Russia’s Plan to Cut Off Kazakh Oil Supplies to Europe

The European oil market just received another supply shock ahead of the looming EU embargo on seaborne Russian oil imports. A Russian court has ordered the closure of a key Russian Black Sea export route, through which most of Kazakhstan’s crude oil passes to Europe.
The Russian court ruling further complicates Europe’s efforts to procure non-Russian oil in a tight physical market. It also highlights the fact that Moscow could go to any lengths to stifle oil supply to “unfriendly” countries which are banning imports of its oil, analysts say.
The move from Russia is a threat to Europe that the Kremlin will continue using oil and gas as a weapon as it looks to destabilize European economies and the EU’s unity in imposing and enforcing sanctions on Moscow for the invasion of Ukraine.
Targeting Kazakhstan’s oil is “Putin’s new weapon of mass disruption,” Bloomberg oil strategist Julian Lee says. But how did that new disruption in the global oil market happen?
Last week, a Russian court ordered the Caspian Pipeline Consortium (CPC), which operates the key export route for two-thirds of Kazakhstan’s crude oil, to suspend activities for 30 days, citing environmental violations.
The exports take place from the Russian port of Novorossiysk on the Black Sea, and although it’s in Russia, its exports consist of 90 percent crude from Kazakhstan and just 10 percent of Russian oil.
The 1,500-km CPC pipeline from the giant Kazakh oilfields to Novorossiysk moves over two-thirds of all Kazakhstan export oil along with crude from Russian fields, including those in the Caspian region, CPC says. The consortium said in response to the court ruling that it “acts within the legal framework of the Russian Federation and is forced to execute the court Ruling.”
An appeal was heard on Monday, and the court overturned the ruling for a 30-day ban on oil deliveries from Kazakhstan.
Analysts also say it’s no coincidence that last week’s ruling of the Russian court came days after Kazakhstan’s President Kassym-Jomart Tokayev offered the EU the chance to buy more oil from Kazakhstan instead of Russia.
The Kazakh president “expressed concern about the risks to global energy security and emphasized Kazakhstan’s readiness to use its hydrocarbon potential to stabilize the situation in the world and European markets,” according to the website of the president, who had a telephone conversation with the President of the European Council, Charles Michel, last week.
On Thursday, after the Russian court ruling suspending CPC, Tokayev said Kazakhstan needed to diversify its oil export routes. The president ordered a study into a project for bypassing Russia by building a pipeline across the Caspian Sea.
“The Trans-Caspian route is a priority.
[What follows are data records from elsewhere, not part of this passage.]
-- ==== Sys2Proof/Tests/Slice0.lean ====
section
/-! SUPPORT. Tests: the checks of R8 and of Instr.wf refuse, words written out from spec/30_encoding.md decode, single steps
give what spec/95_test_vectors.md gives (each test names its vector), and each statement's hypotheses are met somewhere. -/

namespace Sys2Proof.Tests

open Sys2Proof.Machine

/-! ## Helpers -/

/-- The next state, if there is one. -/
def nextOf : StepOutcome → Option State
  | .next t => some t
  | .fault _ => none
  | .refused _ => none

/-- The parts `f` of the state after `i`. -/
def result {α : Type} (i : Instr) (s : State) (f : State → α) : Option α := (nextOf (exec i s)).map f

/-- The reset state in sequencer state `code`, with given inputs. -/
def inState (code : SeqCode) (i : Inputs := idleInputs) : State := { State.reset with st := code, inputs := i }

/-- Idle inputs with key levels. -/
def keys (k : Keys) : Inputs := { idleInputs with keyIn := k }

/-- Idle inputs with the button held. -/
def button : Inputs := { idleInputs with btnIn := true }

/-- A pool from its four owners, none for FREE. -/
def poolOf (a b c d : Option Line) : Pool :=
  let slot : Option Line → Slot := fun o => match o with
    | none => ⟨false, 0#4⟩
    | some k => ⟨true, k⟩
  ⟨slot a, slot b, slot c, slot d⟩

/-- What a pool and the result registers hold. -/
def report (s : State) : Pool × Bool × BitVec 3 × Line × SlotIx := (s.pool, s.resValid, s.resKind, s.resLine, s.resSlot)

/-- Why R8 refuses a record. -/
def refusal (p : Params) : Option ParamError :=
  match Config.ofParams p with
  | .ok _ => none
  | .error e => some e

/-- The default parameters with `CC_LEN = 3`. -/
def longCc : Config := ⟨{ Params.default with ccLen := 3 }, by decide⟩

/-- The default parameters with `KEY_MASK = 0FFF`. -/
def masked : Config := ⟨{ Params.default with keyMask := 0x0FFF }, by decide⟩

/-- A message in the buffer, about to be sent. -/
def sending (inputs : List Inputs) : State :=
  match inputs with
  | [] => inState 2#4
  | i :: rest =>
    { inState 2#4 i with
      msgB0 := 0x90#8, msgB1 := 0x3C#8, msgB2 := 0x64#8, txRet := 1#4, stim := rest
      cur := 1#13, pool := poolOf (some 0#4) none none none, resLine := 0#4 }

/-- Inputs with the transmitter ready or not. -/
def ready (b : Bool) : Inputs := { idleInputs with txReady := b }

/-- Inputs with a tick or none. -/
def tick (b : Bool) : Inputs := { idleInputs with tickMs := b }

/-! ## R8 refuses each ill-formed record by its reason -/

theorem test_wf_default : refusal Params.default = none := by decide
theorem test_wf_keyMask : refusal { Params.default with keyMask := 0x2000 } = some .keyMask := by decide
theorem test_wf_noteOffset : refusal { Params.default with noteOffset := #v[0, 0, 0, 0, 0, 0, 0, 0, 0, 0, 0, 0, 13] } =
    some .noteOffset := by decide
theorem test_wf_velocity : refusal { Params.default with vel := #v[128, 0, 0, 0, 0, 0, 0, 0, 0, 0, 0, 0, 0] } =
    some .velocity := by decide
theorem test_wf_overlayLine : refusal { Params.default with octUpLine := 13 } = some .overlayLine := by decide
theorem test_wf_overlayLinesClash : refusal { Params.default with octUpLine := 3 } = some .overlayLinesClash := by decide
theorem test_wf_octaves : refusal { Params.default with octMin := 6 } = some .octaves := by decide
theorem test_wf_noteTooHigh : refusal { Params.default with octMax := 10 } = some .noteTooHigh := by decide
theorem test_wf_ccLen : refusal { Params.default with ccLen := 4 } = some .ccLen := by decide
theorem test_wf_ccCtrl : refusal { Params.default with ccCtrl := 128 } = some .ccCtrl := by decide
theorem test_wf_delay : refusal { Params.default with settleMs := 65536 } = some .delay := by decide

/-! ## Ill-formed operations -/

theorem test_instr_wf_lines :
    ((Instr.assignPress 13#4).wf, (Instr.assignRelease 15#4).wf, (Instr.encNoteOn 13#4 0#2).wf,
      (Instr.encNoteOff 14#4 3#2).wf) = (false, false, false, false) := by decide
theorem test_instr_wf_line_12 :
    ((Instr.assignPress 12#4).wf, (Instr.assignRelease 12#4).wf, (Instr.encNoteOn 12#4 0#2).wf,
      (Instr.encNoteOff 12#4 3#2).wf) = (true, true, true, true) := by decide

/-! ## Words written out from R80, R84 to R86 and R92, one for each constructor -/

theorem test_decode_overlayEnter : decode (.st4 0b0000#4 true false) = .ok .overlayEnter := by decide
theorem test_decode_pollSample : decode (.st4 0b0000#4 false false) = .ok .pollSample := by decide
theorem test_decode_scanEdge : decode (.st4 0b0001#4 false true) = .ok .scanEdge := by decide
theorem test_decode_scanEnd : decode (.st4 0b0001#4 false false) = .ok .scanEnd := by decide
theorem test_decode_txByte : decode (.st4 0b0010#4 false false) = .ok .txByte := by decide
theorem test_decode_waitTick : decode (.st4 0b0011#4 false false) = .ok .waitTick := by decide
theorem test_decode_flashOn : decode (.st4 0b0100#4 false false) = .ok .flashOn := by decide
theorem test_decode_flashOff : decode (.st4 0b0101#4 false false) = .ok .flashOff := by decide
theorem test_decode_overlayLoop : decode (.st4 0b0110#4 true false) = .ok .overlayLoop := by decide
theorem test_decode_overlayExit : decode (.st4 0b0110#4 false false) = .ok .overlayExit := by decide
theorem test_decode_chselTest : decode (.st4 0b0111#4 false false) = .ok .chselTest := by decide
theorem test_decode_chselRepeat : decode (.st4 0b1000#4 false false) = .ok .chselRepeat := by decide
theorem test_decode_octDown : decode (.st4 0b1001#4 false false) = .ok .octDown := by decide
theorem test_decode_octUp : decode (.st4 0b1010#4 false false) = .ok .octUp := by decide
theorem test_decode_assignPress : decode (.evt5 0b11010#5) = .ok (.assignPress 10#4) := by decide
theorem test_decode_assignRelease : decode (.evt5 0b01010#5) = .ok (.assignRelease 10#4) := by decide
theorem test_decode_encNoteOn : decode (.note 0b10010010#8 7#4) = .ok (.encNoteOn 7#4 2#2) := by decide
theorem test_decode_encNoteOff : decode (.note 0b10000001#8 7#4) = .ok (.encNoteOff 7#4 1#2) := by decide
theorem test_decode_encCc : decode (.control 0b10110011#8) = .ok (.encCc 3#2) := by decide
theorem test_decode_refuses :
    decode (.st4 0b1011#4 false false) = .error (.reservedState 11#4) ∧
    decode (.evt5 0b11101#5) = .error (.illegalLine 13#4) ∧ decode (.note 0x94#8 0#4) = .error (.notAStatus 0x94#8) ∧
    decode (.control 0x90#8) = .error (.notAStatus 0x90#8) := by decide

/-- E9: mask first, then compare. -/
theorem test_masked_equality :
    (statusMatches 0x93#8 0x90#8, statusMatches 0x83#8 0x80#8, statusMatches 0x83#8 0x90#8) = (true, true, false) := by decide

/-- A table word placed after reset is the operation the next step fetches. -/
theorem test_fetch_word_octUp : fetch (State.reset.withFetchWord 8 0x0A) = .ok .octUp := by decide
theorem test_fetch_word_press : ((State.reset.withFetchWord 8 0x17).st, (State.reset.withFetchWord 8 0x17).event) =
    (1#4, some 0b10111#5) := by decide

/-! ## One step each (spec/95_test_vectors.md) -/

/-- K1. -/
theorem test_pollSample_k1 : result .pollSample (inState 0#4 (keys 0b0000000000101#13)) (fun t => (t.cur, t.pend, t.st, t.prev)) =
    some (0b0000000000101#13, 0b0000000000101#13, 1#4, 0#13) := by decide
/-- K5: an unmasked line is sampled and never an edge. -/
theorem test_pollSample_k5 :
    result .pollSample { inState 0#4 (keys 0b1000000000000#13) with cfg := masked } (fun t => (t.cur, t.pend)) =
      some (0b1000000000000#13, 0#13) := by decide
/-- K2. -/
theorem test_scanEnd_k2 : result .scanEnd { inState 1#4 with cur := 0b101#13 } (fun t => (t.prev, t.st, t.resValid)) =
    some (0b101#13, 0#4, false) := by decide
/-- K4, first edge: line 0 is released before line 2 is pressed. -/
theorem test_scanEdge_k4 :
    result .scanEdge { inState 1#4 with pend := 0b101#13, cur := 0b110#13, pool := poolOf (some 0#4) (some 1#4) none none }
      (fun t => (t.pend, t.pool.s0, t.st, t.message)) =
      some (0b100#13, ⟨false, 0#4⟩, 2#4, [0x80#8, 0x3C#8, 0x64#8]) := by decide
/-- P2: the fifth press reports OVERFLOW and stays in `S_SCAN`. -/
theorem test_scanEdge_p2 :
    result .scanEdge { inState 1#4 with
      pend := 0b10000#13, cur := 0b11111#13, pool := poolOf (some 0#4) (some 1#4) (some 2#4) (some 3#4) }
      (fun t => (t.st, report t)) =
      some (1#4, poolOf (some 0#4) (some 1#4) (some 2#4) (some 3#4), true, 3#3, 4#4, 0#2) := by decide
/-- V2. -/
theorem test_assignPress_v2 :
    result (.assignPress 9#4) { State.reset with pool := poolOf (some 3#4) none (some 7#4) none } report =
      some (poolOf (some 3#4) (some 9#4) (some 7#4) none, true, 0#3, 9#4, 1#2) := by decide
/-- V6: the hit is tested before the free search. -/
theorem test_assignPress_v6 :
    result (.assignPress 5#4) { State.reset with pool := poolOf none none (some 5#4) none } report =
      some (poolOf none none (some 5#4) none, true, 1#3, 5#4, 2#2) := by decide
/-- V3. -/
theorem test_assignRelease_v3 :
    result (.assignRelease 9#4) { State.reset with pool := poolOf (some 3#4) (some 9#4) (some 7#4) none } report =
      some (poolOf (some 3#4) none (some 7#4) none, true, 2#3, 9#4, 1#2) := by decide
/-- V5. -/
theorem test_assignRelease_v5 :
    result (.assignRelease 4#4) { State.reset with pool := poolOf (some 0#4) (some 1#4) (some 2#4) (some 3#4) } report =
      some (poolOf (some 0#4) (some 1#4) (some 2#4) (some 3#4), true, 4#3, 4#4, 0#2) := by decide
/-- N2. -/
theorem test_encNoteOn_n2 : result (.encNoteOn 12#4 0#2) { State.reset with octave := 9#4 } State.message =
    some [0x90#8, 0x78#8, 0x64#8] := by decide
/-- N4. -/
theorem test_encNoteOn_n4 : result (.encNoteOn 5#4 3#2) State.reset State.message = some [0x93#8, 0x41#8, 0x64#8] := by decide
/-- N6: the octave as it is now. -/
theorem test_encNoteOff_n6 : result (.encNoteOff 5#4 0#2) { State.reset with octave := 6#4 } State.message =
    some [0x80#8, 0x4D#8, 0x64#8] := by decide
/-- N5. -/
theorem test_encNoteOff_n5 : result (.encNoteOff 5#4 3#2) State.reset State.message = some [0x83#8, 0x41#8, 0x64#8] := by decide
/-- N8. -/
theorem test_encCc_n8 : result (.encCc 3#2) { State.reset with preset := 3#2 } State.message = some [0xB3#8, 0x03#8] := by decide
/-- N9. -/
theorem test_encCc_n9 : result (.encCc 3#2) { State.reset with cfg := longCc, preset := 3#2 } State.message =
    some [0xB3#8, 0x10#8, 0x03#8] := by decide
/-- T1: the bytes, and the cycles in which they leave. -/
theorem test_txByte_t1 : (sending [ready true, ready false, ready true, ready true]).acceptedIn 4 =
    [0x90#8, 0x3C#8, 0x64#8] := by decide
/-- T1, cycle 4: the last byte. -/
theorem test_txByte_last : result .txByte { sending [ready true] with txIdx := 2#2 } (fun t => (t.txIdx, t.st)) =
    some (0#2, 1#4) := by decide
/-- F1. -/
theorem test_overlayEnter_f1 : result .overlayEnter { inState 0#4 button with preset := 2#2 }
    (fun t => (t.ovl, t.flashCnt, t.st, t.cur, t.pend)) = some (true, 2#2, 4#4, 0#13, 0#13) := by decide
/-- F2. -/
theorem test_flashOn_f2 : result .flashOn (inState 4#4) (fun t => (t.st, t.led)) = some (6#4, false) := by decide
/-- F3. -/
theorem test_flashOn_f3 : result .flashOn { inState 4#4 with flashCnt := 2#2 } (fun t => (t.led, t.waitCnt, t.waitRet, t.st)) =
    some (true, 150#16, 5#4, 3#4) := by decide
/-- F4. -/
theorem test_flashOff_f4 : result .flashOff { inState 5#4 with flashCnt := 2#2, led := true }
    (fun t => (t.led, t.flashCnt, t.waitCnt, t.waitRet)) = some (false, 1#2, 150#16, 4#4) := by decide
/-- P3, C3. -/
theorem test_overlayLoop_p3 : result .overlayLoop { inState 6#4 button with chIdx := 4#3 } (fun t => (t.chIdx, t.st)) =
    some (0#3, 7#4) := by decide
/-- F5. -/
theorem test_overlayExit_f5 : result .overlayExit { inState 6#4 with ovl := true, preset := 3#2 }
    (fun t => (t.ovl, t.preset, t.waitCnt, t.waitRet, t.st)) = some (false, 0#2, 50#16, 0#4, 3#4) := by decide
/-- P3, C5: line 1 held. -/
theorem test_chselTest_p3 : result .chselTest { inState 7#4 (keys 0b10#13) with chIdx := 1#3 }
    (fun t => (t.message, t.txRet, t.st, t.chIdx)) = some ([0xB1#8, 0x00#8], 8#4, 2#4, 1#3) := by decide
/-- F9: the last test moves on. -/
theorem test_chselTest_f9 : result .chselTest { inState 7#4 with chIdx := 4#3 } (fun t => (t.st, t.chIdx)) =
    some (9#4, 4#3) := by decide
/-- F10. -/
theorem test_chselRepeat_f10 : result .chselRepeat { inState 8#4 with chIdx := 1#3 } (fun t => (t.chIdx, t.waitCnt, t.waitRet)) =
    some (2#3, 100#16, 7#4) := by decide
/-- F6, o = 5. -/
theorem test_octDown_f6 : result .octDown (inState 9#4 (keys 0b0100000000000#13)) (fun t => (t.octave, t.waitCnt, t.waitRet)) =
    some (4#4, 400#16, 10#4) := by decide
/-- F6, o = 0: clamped, and the delay is taken. -/
theorem test_octDown_f6_clamped : result .octDown { inState 9#4 (keys 0b0100000000000#13) with octave := 0#4 }
    (fun t => (t.octave, t.waitCnt, t.st)) = some (0#4, 400#16, 3#4) := by decide
/-- F6, o = 5. -/
theorem test_octUp_f6 : result .octUp (inState 10#4 (keys 0b1000000000000#13)) (fun t => (t.octave, t.waitCnt, t.waitRet)) =
    some (6#4, 400#16, 6#4) := by decide
/-- F6, o = 9: clamped, and the delay is taken. -/
theorem test_octUp_f6_clamped : result .octUp { inState 10#4 (keys 0b1000000000000#13) with octave := 9#4 }
    (fun t => (t.octave, t.waitCnt, t.st)) = some (9#4, 400#16, 3#4) := by decide
/-- W1, first cycle. -/
theorem test_waitTick_w1 : result .waitTick { inState 3#4 with waitCnt := 2#16 } (fun t => (t.waitCnt, t.st)) =
    some (1#16, 3#4) := by decide
/-- W2. -/
theorem test_waitTick_w2 : result .waitTick { inState 3#4 (tick false) with waitRet := 6#4 } (fun t => t.st) =
    some 6#4 := by decide
/-- X1. -/
theorem test_reset_x1 :
    (nextOf (step { sending [{ idleInputs with rst := true }] with preset := 3#2, octave := 8#4, txIdx := 1#2 })).map
      (fun t => (t.st, t.pool, t.preset, t.octave, t.led, t.ovl)) =
      some (0#4, poolOf none none none none, 0#2, 5#4, false, false) := by decide
/-- T5. -/
theorem test_outputs_t5 : (State.reset.outputs.txValid, State.reset.outputs.txData, State.reset.outputs.txLast) =
    (false, 0#8, false) := by decide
I instruct KazMunayGas [national oil and gas company] to work out the best option for its implementation, including the possibility of attracting investors to the Tengiz project,” Tokayev said as carried by The Astana Times.
While Kazakhstan is looking to diversify its crude export routes away from Russia, the European Union is scrambling for non-Russian oil supply as its embargo on Russian seaborne oil and product imports will enter into force at the end of the year.
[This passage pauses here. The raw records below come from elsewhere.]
-- ==== Sys2Proof/Syntax.lean ====
section
/-!
DEFINITION. The commands of the FV1624: one constructor of `Instr` per row of spec/opcode_table.json.

A request row names the control port at which it is taken.  Its parameters are not operands of the row: they are
the bytes of the request message that a write transfer brought (R169, R186), held by the port until this row
takes it (R170).
-/

namespace Sys2Proof

/-- The three control ports (R173). -/
inductive Port where
  | line
  | desk
  | supervision
  deriving DecidableEq, Repr

/-- One piece of the work that the blocks do at a frame event.  R26 leaves the order of the blocks at one frame
event open ("the owning rule then gives each outcome"), so the pieces are named and a command may order them. -/
inductive Work where
  /-- Presence debounce of a position (R15, R16, R17). -/
  | presence (p : Fin 16)
  /-- Button evaluation of a position (R18). -/
  | button (p : Fin 16)
  /-- Battery evaluation of a position (R19). -/
  | battery (p : Fin 16)
  /-- Hold reminder count of a position (R21). -/
  | reminder (p : Fin 16)
  /-- Muted-talk count of a position (R23). -/
  | muted (p : Fin 16)
  /-- The work of an echo context (R69). -/
  | echo (p : Fin 16)
  /-- The work of a noise context (R88). -/
  | noise (n : Fin 20)
  /-- The mix engine's derivation, duck update, mix sums and measurements (R45, R56, R57, R62). -/
  | mix
  /-- The closing of the meter windows (R61). -/
  | meterClose
  /-- The earpiece frame of a position and its hand-over as echo reference (R39, R40). -/
  | earpiece (p : Fin 16)
  /-- The frames that the highway interface takes for the output slots (R37). -/
  | highwayOut
  /-- The work of a voice (R122). -/
  | voice (v : Fin 12)
  /-- The completion check of a closing position (R7). -/
  | close (p : Fin 16)
  /-- The meter period count of a port (R183). -/
  | meterPeriod (port : Port)
  deriving DecidableEq, Repr

/-- The commands: every operation and event of spec/opcode_table.json, each whole and indivisible. -/
inductive Instr where
  /-- RSTN_ASSERT (R185). -/
  | rstnAssert
  /-- RSTN_RELEASE (R185). -/
  | rstnRelease
  /-- WRITE_TRANSFER (R169): a write transfer at a port ends, having carried these bytes. -/
  | writeTransfer (port : Port) (bytes : List Byte)
  /-- READ_TRANSFER (R174): a read transfer at a port ends. -/
  | readTransfer (port : Port)
  /-- OPEN (R3), taken at a port. -/
  | openPosition (port : Port)
  /-- CLOSE (R4, R5), taken at a port. -/
  | closePosition (port : Port)
  /-- SET_DESK (R9), taken at a port. -/
  | setDesk (port : Port)
  /-- SET_BATTERY (R10), taken at a port. -/
  | setBattery (port : Port)
  /-- SET_SUPERVISION (R11), taken at a port. -/
  | setSupervision (port : Port)
  /-- SET_CALL (R12), taken at a port. -/
  | setCall (port : Port)
  /-- SET_REMINDER (R20), taken at a port. -/
  | setReminder (port : Port)
  /-- ACK_REMINDER (R22), taken at a port. -/
  | ackReminder (port : Port)
  /-- READ_POSITION (R24), taken at a port. -/
  | readPosition (port : Port)
  /-- BIND_LINE (R33), taken at a port. -/
  | bindLine (port : Port)
  /-- UNBIND_LINE (R34), taken at a port. -/
  | unbindLine (port : Port)
  /-- SET_SUP_CHANNEL (R35), taken at a port. -/
  | setSupChannel (port : Port)
  /-- SET_EC (R65, R66), taken at a port. -/
  | setEc (port : Port)
  /-- READ_COEFFS (R81), taken at a port. -/
  | readCoeffs (port : Port)
  /-- SET_NR (R85), taken at a port. -/
  | setNr (port : Port)
  /-- SET_SUP_NR (R86), taken at a port. -/
  | setSupNr (port : Port)
  /-- JOIN (R102, R103), taken at a port. -/
  | join (port : Port)
  /-- CHANGE_MODE (R106), taken at a port. -/
  | changeMode (port : Port)
  /-- LEAVE (R108), taken at a port. -/
  | leave (port : Port)
  /-- READ_SESSION (R116), taken at a port. -/
  | readSession (port : Port)
  /-- START_PROGRAM (R134), taken at a port. -/
  | startProgram (port : Port)
  /-- STOP_PROGRAM (R135), taken at a port. -/
  | stopProgram (port : Port)
  /-- SET_HOLD_SOURCE (R136), taken at a port. -/
  | setHoldSource (port : Port)
  /-- READ_VOICE (R137), taken at a port. -/
  | readVoice (port : Port)
  /-- RESCAN (R144), taken at a port. -/
  | rescan (port : Port)
  /-- READ_STORE (R152), taken at a port. -/
  | readStore (port : Port)
  /-- AGENT_PROMPT (R154), taken at a port. -/
  | agentPrompt (port : Port)
  /-- COACH_PROMPT (R155), taken at a port. -/
  | coachPrompt (port : Port)
  /-- ANNOUNCE (R156), taken at a port. -/
  | announce (port : Port)
  /-- CLEAR_AGENT_PROMPTS (R164), taken at a port. -/
  | clearAgentPrompts (port : Port)
  /-- CLEAR_ANNOUNCE (R164), taken at a port. -/
  | clearAnnounce (port : Port)
  /-- TAKE_REPORTS (R181), taken at a port. -/
  | takeReports (port : Port)
  /-- SUBSCRIBE_METERS (R182), taken at a port. -/
  | subscribeMeters (port : Port)
  /-- RESET (R184), taken at a port. -/
  | reset (port : Port)
  /-- SAMPLE_PERIOD (R26, R36): a sample period ends; the samples are those the 32 highway input slots carried
  in it, in slot order. -/
  | samplePeriod (slots : List Word16)
  /-- FRAME_EVENT (R26): the frame event that is due is made and its work is done: first the pieces of `order`,
  in that order, then every other piece that still stands, but for the pieces of `held`, which are left for
  later commands of the same frame event. -/
  | frameEvent (order held : List Work)
  /-- HIGHWAY_SYNC (R27 to R29): a sync pulse is seen at time `t`, in nanoseconds. -/
  | highwaySync (t : Nat)
  /-- SYNC_GAP_TIMEOUT (R30): 125 µs have passed since the last sync taken.  The samples are those of the sample
  period that the last sync began; `order` orders the work of a frame event that falls at its end. -/
  | syncGapTimeout (slots : List Word16) (order : List Work)
  /-- HEADSET_FRAME_ARRIVAL (R38): an upward frame of these words arrives; `framed` says that it kept the link
  framing. -/
  | headsetFrameArrival (p : Fin 16) (words : List Word16) (framed : Bool)
  /-- PRESENCE_CHANGE (R16). -/
  | presenceChange (p : Fin 16)
  /-- REMINDER_EXPIRY (R21). -/
  | reminderExpiry (p : Fin 16)
  /-- MUTED_TALK_COUNT_FULL (R23). -/
  | mutedTalkCountFull (p : Fin 16)
  /-- CLOSE_COMPLETION (R8). -/
  | closeCompletion (p : Fin 16)
  /-- EC_DIVERGENCE (R75). -/
  | ecDivergence (p : Fin 16)
  /-- EC_CONVERGED (R76). -/
  | ecConverged (p : Fin 16)
  /-- EC_LOST_TRACKING (R76). -/
  | ecLostTracking (p : Fin 16)
  /-- NR_LEARN_COMPLETE (R90). -/
  | nrLearnComplete (n : Fin 20)
  /-- NR_HANGOVER_END (R91). -/
  | nrHangoverEnd (n : Fin 20)
  /-- NR_SPEECH_RUN_RESTART (R93). -/
  | nrSpeechRunRestart (n : Fin 20)
  /-- METER_WINDOW_CLOSE (R61). -/
  | meterWindowClose
  /-- METER_PERIOD_EXPIRY (R183). -/
  | meterPeriodExpiry (port : Port)
  /-- VOICE_START_PLAYING (R122). -/
  | voiceStartPlaying (v : Fin 12)
  /-- REFILL_REQUEST (R127). -/
  | refillRequest (v : Fin 12)
  /-- FETCH_GRANT (R147). -/
  | fetchGrant
  /-- FETCH_COMPLETION (R149): the fetch in flight has read these stored samples. -/
  | fetchCompletion (samples : List Word16)
  /-- FETCH_TIMEOUT (R150). -/
  | fetchTimeout
  /-- SCAN_READ_DONE (R142): the scan read in progress completes with these bytes. -/
  | scanReadDone (bytes : List Byte)
  /-- SCAN_READ_TIMEOUT (R142). -/
  | scanReadTimeout
  /-- DRAIN_FADE (R133). -/
  | drainFade (v : Fin 12)
  /-- PROMPT_COMPLETION (R124). -/
  | promptCompletion (v : Fin 12)
  /-- VOICE_POOL_GRANT (R160). -/
  | voicePoolGrant
  deriving DecidableEq, Repr

end Sys2Proof
end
Per tanker-tracking data that Bloomberg has compiled, crude exports from major suppliers to Europe, including the North Sea, Kazakhstan, Azerbaijan, West Africa, and Libya, declined by over 1 million bpd in June compared to May. With Libya’s oil supply expected to further decline amid protests and political bickering over who should control and distribute its vital oil revenues, a loss of another 1 million bpd supply from Kazakhstan due to the Russian court order is another blow to European and global oil supply.